The world is my oyster and I’m not sure how I feel about that. What to do--what to do? Maybe I should flip a coin.

* * *

In 1981 I arrived for my first day of orientation with Gentab. I was just out of college and pretty surprised to have landed a job so quickly. It wasn’t that Gentab was so special, they were much the same as a dozen software companies dotting Boston’s Route 128 beltway. Then again, I wasn’t so special myself. A 2.7 GPA doesn’t turn a lot of heads and changing my major from business management to liberal arts my junior year didn’t look good either. I think Loretta Sims in human resources hired me on a hunch. After all, she was hiring for her own department. She could use more subjective criteria than she could if I was applying for an engineering position.
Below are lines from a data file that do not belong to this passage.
/-- In a rising list the entries past the first that a search from `n` finds are the others that it finds. -/
theorem Directory.filter_past {d : Directory} (hr : Rising (d.map (·.1))) {n : Nat} {p : DirEntry → Bool}
    {e : Nat × DirEntry} {l : List (Nat × DirEntry)}
    (h : (d.filter fun e => decide (n ≤ e.1) && p e.2) = e :: l) :
    (d.filter fun x => decide (e.1 + 1 ≤ x.1) && p x.2) = l := by
  have hp : (e :: l).Pairwise fun a b => a.1 < b.1 := by
    rw [← h]
    exact List.Pairwise.filter _ (List.pairwise_map.1 hr)
  have he : n ≤ e.1 := by
    have : e ∈ d.filter fun e => decide (n ≤ e.1) && p e.2 := by rw [h]; exact List.mem_cons_self ..
    have := (List.mem_filter.1 this).2
    rw [Bool.and_eq_true] at this
    exact of_decide_eq_true this.1
  have : (d.filter fun x => decide (e.1 + 1 ≤ x.1) && p x.2) =
      (d.filter fun x => decide (n ≤ x.1) && p x.2).filter fun x => decide (e.1 + 1 ≤ x.1) := by
    rw [List.filter_filter]
    refine List.filter_congr fun x _ => ?_
    by_cases hx : e.1 + 1 ≤ x.1
    · simp [hx, show n ≤ x.1 by omega]
    · simp [hx]
  rw [this, h, List.filter_cons, if_neg (by simp)]
  refine List.filter_eq_self.2 fun x hx => ?_
  exact decide_eq_true ((List.pairwise_cons.1 hp).1 x hx)

/-! ### The survey -/

/-- `t` is `s` with slots surveyed: the rows that wait, the depot block and the directory's size as they were, its
slots rising. -/
structure Surveyable (s t : State) : Prop where
  pending : t.pending = s.pending
  depot : t.depot = s.depot
  size : t.directory.length = s.directory.length
  rising : Rising (t.directory.map (·.1))

theorem Surveyable.interposed (h : Surveyable s t) : t.interposed = s.interposed := by
  unfold State.interposed; rw [h.pending]

theorem Surveyable.trans {u : State} (h : Surveyable s t) (k : Surveyable t u) : Surveyable s u :=
  ⟨k.pending.trans h.pending, k.depot.trans h.depot, k.size.trans h.size, k.rising⟩

theorem Surveyable.surveySlot (hr : Rising (s.directory.map (·.1))) (cursor : Option Key) (kept : List Surveyed)
    (slot : Nat) : Surveyable s (State.surveySlot cursor (kept, s) slot).2 := by
  have hq := Quiet.surveySlot cursor (x := (kept, s)) (Quiet.refl s) slot
  refine ⟨hq.pending, hq.depot, ?_, ?_⟩
  · rcases State.surveySlot_directory cursor (kept, s) slot with h | ⟨d, e, hd, h⟩
    · rw [h]
    · rw [h]; exact Directory.set_length hd
  · rcases State.surveySlot_directory cursor (kept, s) slot with h | ⟨d, e, hd, h⟩
    · rw [h]; exact hr
    · rw [h]; exact Directory.rising_set hr slot e

/-- One read of a forming that nothing meets. -/
theorem State.formOn_read (hi : s.interposed = false) {w w1 : Forming} (h : s.formRead w = (some w1, t))
    (hp : t.pending = s.pending) (n : Nat) : s.formOn (n + 1) w = t.formOn n w1 := by
  have ht : t.interposed = false := by unfold State.interposed at hi ⊢; rw [hp]; exact hi
  rw [State.formOn, h]
  dsimp only
  rw [if_neg (by rw [ht]; simp)]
The training room had four rows of half desks, much like a college classroom except for the row of data entry terminals along the far wall. I was greeted and handed a folder as I walked in. I checked my greeter’s nametag. “Stephanie Harding, Human Resources” would be one of my co-workers. I got a handshake and a half-smile as she told me to take any seat in the first three rows. She didn’t show much interest in getting to know me but she did seem pretty busy. There were already several nervous new hirees seated. The room smelled of new clothes and dry-cleaning. I found three empty seats in a row, sat in the middle one and attempted to appear fascinated by the welcoming letter in my orientation packet.

Fellow neophytes filed in. A guy about my age, in what appeared to be a particularly uncomfortable suit, apologetically took the seat to my right. I decided to schmooze.

“Hey, I’m Ernie.”

“How do you do, Ernie,” he replied with a heavy accent. “My name Li Sin Teh.”

“Hey Li, I take it you weren’t born in South Boston.”

Li laughed politely, “No, I have come from Malaysia. I have just finished my bachelor’s degree at MIT.”

“Umass, Amherst,” I replied. I knew that was maybe two levels above getting a degree off the back of a Honeycomb box but Li smiled and nodded the same as if I’d said Oxford.

I liked Li.

Something had interrupted the perfunctory rhythm of greeting at the door.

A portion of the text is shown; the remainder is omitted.